Written by Manny Sandhu, Microsoft Premier Field Engineer
Outages are something that we never want to have happen, but they do, and when they occur how ready are you to deal with the repercussions?
In most cases, it isn’t the technical skill of personnel which determines the success (or duration) of the outage. How confident are you that you or your staff can recover? Little things add up and in the case of a disaster, minutes can seem like hours. Do you know where the latest backup is located? Do you know the prerequisites to recover? How long does it take to restore? Do you need to involve other teams for recovery?
What constitutes a disaster, and what are the costs?
A very important question to ask is how much does an outage cost? The true cost of a disaster will vary based on various factors:
- Revenue lost due to the outage.
- Productivity lost due to the outage.
- Soft costs such as loss of customer confidence.
What classifies as a disaster?
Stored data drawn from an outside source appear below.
-- ==== Sys2Proof/Safety.lean ====
section
/-! DEFINITION. What the statements call a safe state and a safe step, in the spec's terms. -/
namespace Sys2Proof.Machine

/-- A step that goes on: it answers a next state (60 R167: the engine never stops). -/
def GoesOn (s : State) : Prop := ∃ t, step s = .next t

/-- PEND, while it is valid, equals CMD and is never the SRST word (10 R22, R39(a)). -/
abbrev PendIsCmd (s : State) : Prop := s.pend = none ∨ (s.pend = some s.cmd ∧ s.cmd ≠ srstWord)

/-- Acceptance clears DONE, ERR and ECODE, and nothing sets them before completion (10 R22(b), R23). -/
abbrev BusyFlagsClear (s : State) : Prop := s.busy = true → s.done = false ∧ s.err = false ∧ s.ecode = .none

/-- ERR is set only at a completion whose ECODE is not 0 (10 R23). -/
abbrev ErrHasCode (s : State) : Prop := s.err = true → s.ecode ≠ .none

/-- A round of the sequencer is one of 0..14 (10 R39). -/
def seqInRange : Seq → Bool
  | .round r => r ≤ 14
  | .start | .done => true

/-- SEQ is Start whenever no command is in flight, and a round it stands at is one of 0..14 (10 R39, 60 R161). -/
abbrev SeqLegal (s : State) : Prop := (s.busy = false → s.seq = .start) ∧ seqInRange s.seq = true

/-- SCHEDLEN is 0..60 and the schedule RAM is 0 beyond it (10 R26, R34). -/
abbrev SchedLegal (s : State) : Prop :=
  s.schedLen.toNat ≤ 60 ∧ ∀ i : Fin 60, s.schedLen.toNat ≤ i.val → s.sched[i] = 0

/-- KOLEN is 0, 16, 24 or 32 and KOUT is 0 beyond it (10 R26, R33). -/
abbrev KoutLegal (s : State) : Prop :=
  (s.koLen = 0 ∨ s.koLen = 16 ∨ s.koLen = 24 ∨ s.koLen = 32) ∧ ∀ j : Fin 8, s.koLen.toNat ≤ 4 * j.val → s.kout[j] = 0

/-- A valid trace has 11, 13 or 15 entries; without one, TNUM and TDIR are 0 (10 R26, 42 R135, R137). -/
abbrev TraceLegal (s : State) : Prop :=
  (s.tv = true → s.tnum = 11 ∨ s.tnum = 13 ∨ s.tnum = 15) ∧ (s.tv = false → s.tnum = 0 ∧ s.tdir = false)

/-- While rst_n is low every register and hidden state holds its reset value and there is no response (70 R185). -/
abbrev PinHolds (s : State) : Prop := s.rstN = false → s = s.resetEngine ∧ s.rsp = none

/-- A legal state of the engine: what every run from reset keeps. -/
abbrev Legal (s : State) : Prop :=
  PendIsCmd s ∧ BusyFlagsClear s ∧ ErrHasCode s ∧ SeqLegal s ∧ SchedLegal s ∧ KoutLegal s ∧ TraceLegal s ∧ PinHolds s

/-- The input registers (20 R53) of two states agree. -/
abbrev SameInputs (s t : State) : Prop := t.xin = s.xin ∧ t.key = s.key ∧ t.bin = s.bin ∧ t.seg = s.seg

/-- What stands outside the engine, but for the response, is the same in two states. -/
abbrev SameOutside (s t : State) : Prop :=
  t.rstN = s.rstN ∧ t.host = s.host ∧ t.turns = s.turns ∧ t.draws = s.draws ∧ t.rsp = s.rsp

end Sys2Proof.Machine
end

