-- ==== Sys2Proof/Laws/State.lean ====
section
/-! SUPPORT. The fields of a state after each named update: one lemma per field per update, true by unfolding, so that no later
proof unfolds a record update. -/
namespace Sys2Proof.Machine

variable (s : State)

@[simp] theorem State.setResult_cmd (v : Word) : (s.setResult v).cmd = s.cmd := rfl
@[simp] theorem State.setResult_done (v : Word) : (s.setResult v).done = s.done := rfl
@[simp] theorem State.setResult_err (v : Word) : (s.setResult v).err = s.err := rfl
@[simp] theorem State.setResult_ovr (v : Word) : (s.setResult v).ovr = s.ovr := rfl
@[simp] theorem State.setResult_tv (v : Word) : (s.setResult v).tv = s.tv := rfl
@[simp] theorem State.setResult_ecode (v : Word) : (s.setResult v).ecode = s.ecode := rfl
@[simp] theorem State.setResult_lastop (v : Word) : (s.setResult v).lastop = s.lastop := rfl
@[simp] theorem State.setResult_doneIE (v : Word) : (s.setResult v).doneIE = s.doneIE := rfl
@[simp] theorem State.setResult_errIE (v : Word) : (s.setResult v).errIE = s.errIE := rfl
@[simp] theorem State.setResult_schedLen (v : Word) : (s.setResult v).schedLen = s.schedLen := rfl
@[simp] theorem State.setResult_koLen (v : Word) : (s.setResult v).koLen = s.koLen := rfl
@[simp] theorem State.setResult_tnum (v : Word) : (s.setResult v).tnum = s.tnum := rfl
@[simp] theorem State.setResult_tdir (v : Word) : (s.setResult v).tdir = s.tdir := rfl
@[simp] theorem State.setResult_result (v : Word) : (s.setResult v).result = v := rfl
@[simp] theorem State.setResult_xin (v : Word) : (s.setResult v).xin = s.xin := rfl
@[simp] theorem State.setResult_key (v : Word) : (s.setResult v).key = s.key := rfl
@[simp] theorem State.setResult_bin (v : Word) : (s.setResult v).bin = s.bin := rfl
@[simp] theorem State.setResult_bout (v : Word) : (s.setResult v).bout = s.bout := rfl
@[simp] theorem State.setResult_seg (v : Word) : (s.setResult v).seg = s.seg := rfl
@[simp] theorem State.setResult_kout (v : Word) : (s.setResult v).kout = s.kout := rfl
@[simp] theorem State.setResult_sched (v : Word) : (s.setResult v).sched = s.sched := rfl
@[simp] theorem State.setResult_trace (v : Word) : (s.setResult v).trace = s.trace := rfl
@[simp] theorem State.setResult_pend (v : Word) : (s.setResult v).pend = s.pend := rfl
@[simp] theorem State.setResult_seq (v : Word) : (s.setResult v).seq = s.seq := rfl
@[simp] theorem State.setResult_rstN (v : Word) : (s.setResult v).rstN = s.rstN := rfl
@[simp] theorem State.setResult_rsp (v : Word) : (s.setResult v).rsp = s.rsp := rfl
@[simp] theorem State.setResult_host (v : Word) : (s.setResult v).host = s.host := rfl
@[simp] theorem State.setResult_turns (v : Word) : (s.setResult v).turns = s.turns := rfl
@[simp] theorem State.setResult_draws (v : Word) : (s.setResult v).draws = s.draws := rfl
I’ve visited many different companies over my years and asked the question ‘what is a disaster?’ I always receive different answers. The definition of a disaster varies from company to company, however some common causes of disasters are:
- Human Error
How to minimize the risk and impact associated with disasters
In my experience, 95% of disasters fall under the Human Error category, while the majority of the remaining occurences fall into the hardware/software category. Some very simple steps can be taken to minimize the risk.
- Proper testing and deployment of patches
- Minimizing the number of users with administrative/elevated rights
In the event of a disaster, communication to the business is vital. Communications should include:
- A clear description of the issue
- The scope of users/system affected
- An estimated time to recovery. The estimated time to recover should be as accurate as possible so other contingency plans can be implemented.
A disaster recovery plan for each technology is a must for businesses of any size. A technology specific Disaster Recovery plan should be part of a larger disaster recovery and business continuity plan. This plan should be thorough enough for any member of the IT staff to follow, and tested periodically to keep the information fresh and updated after every major product release.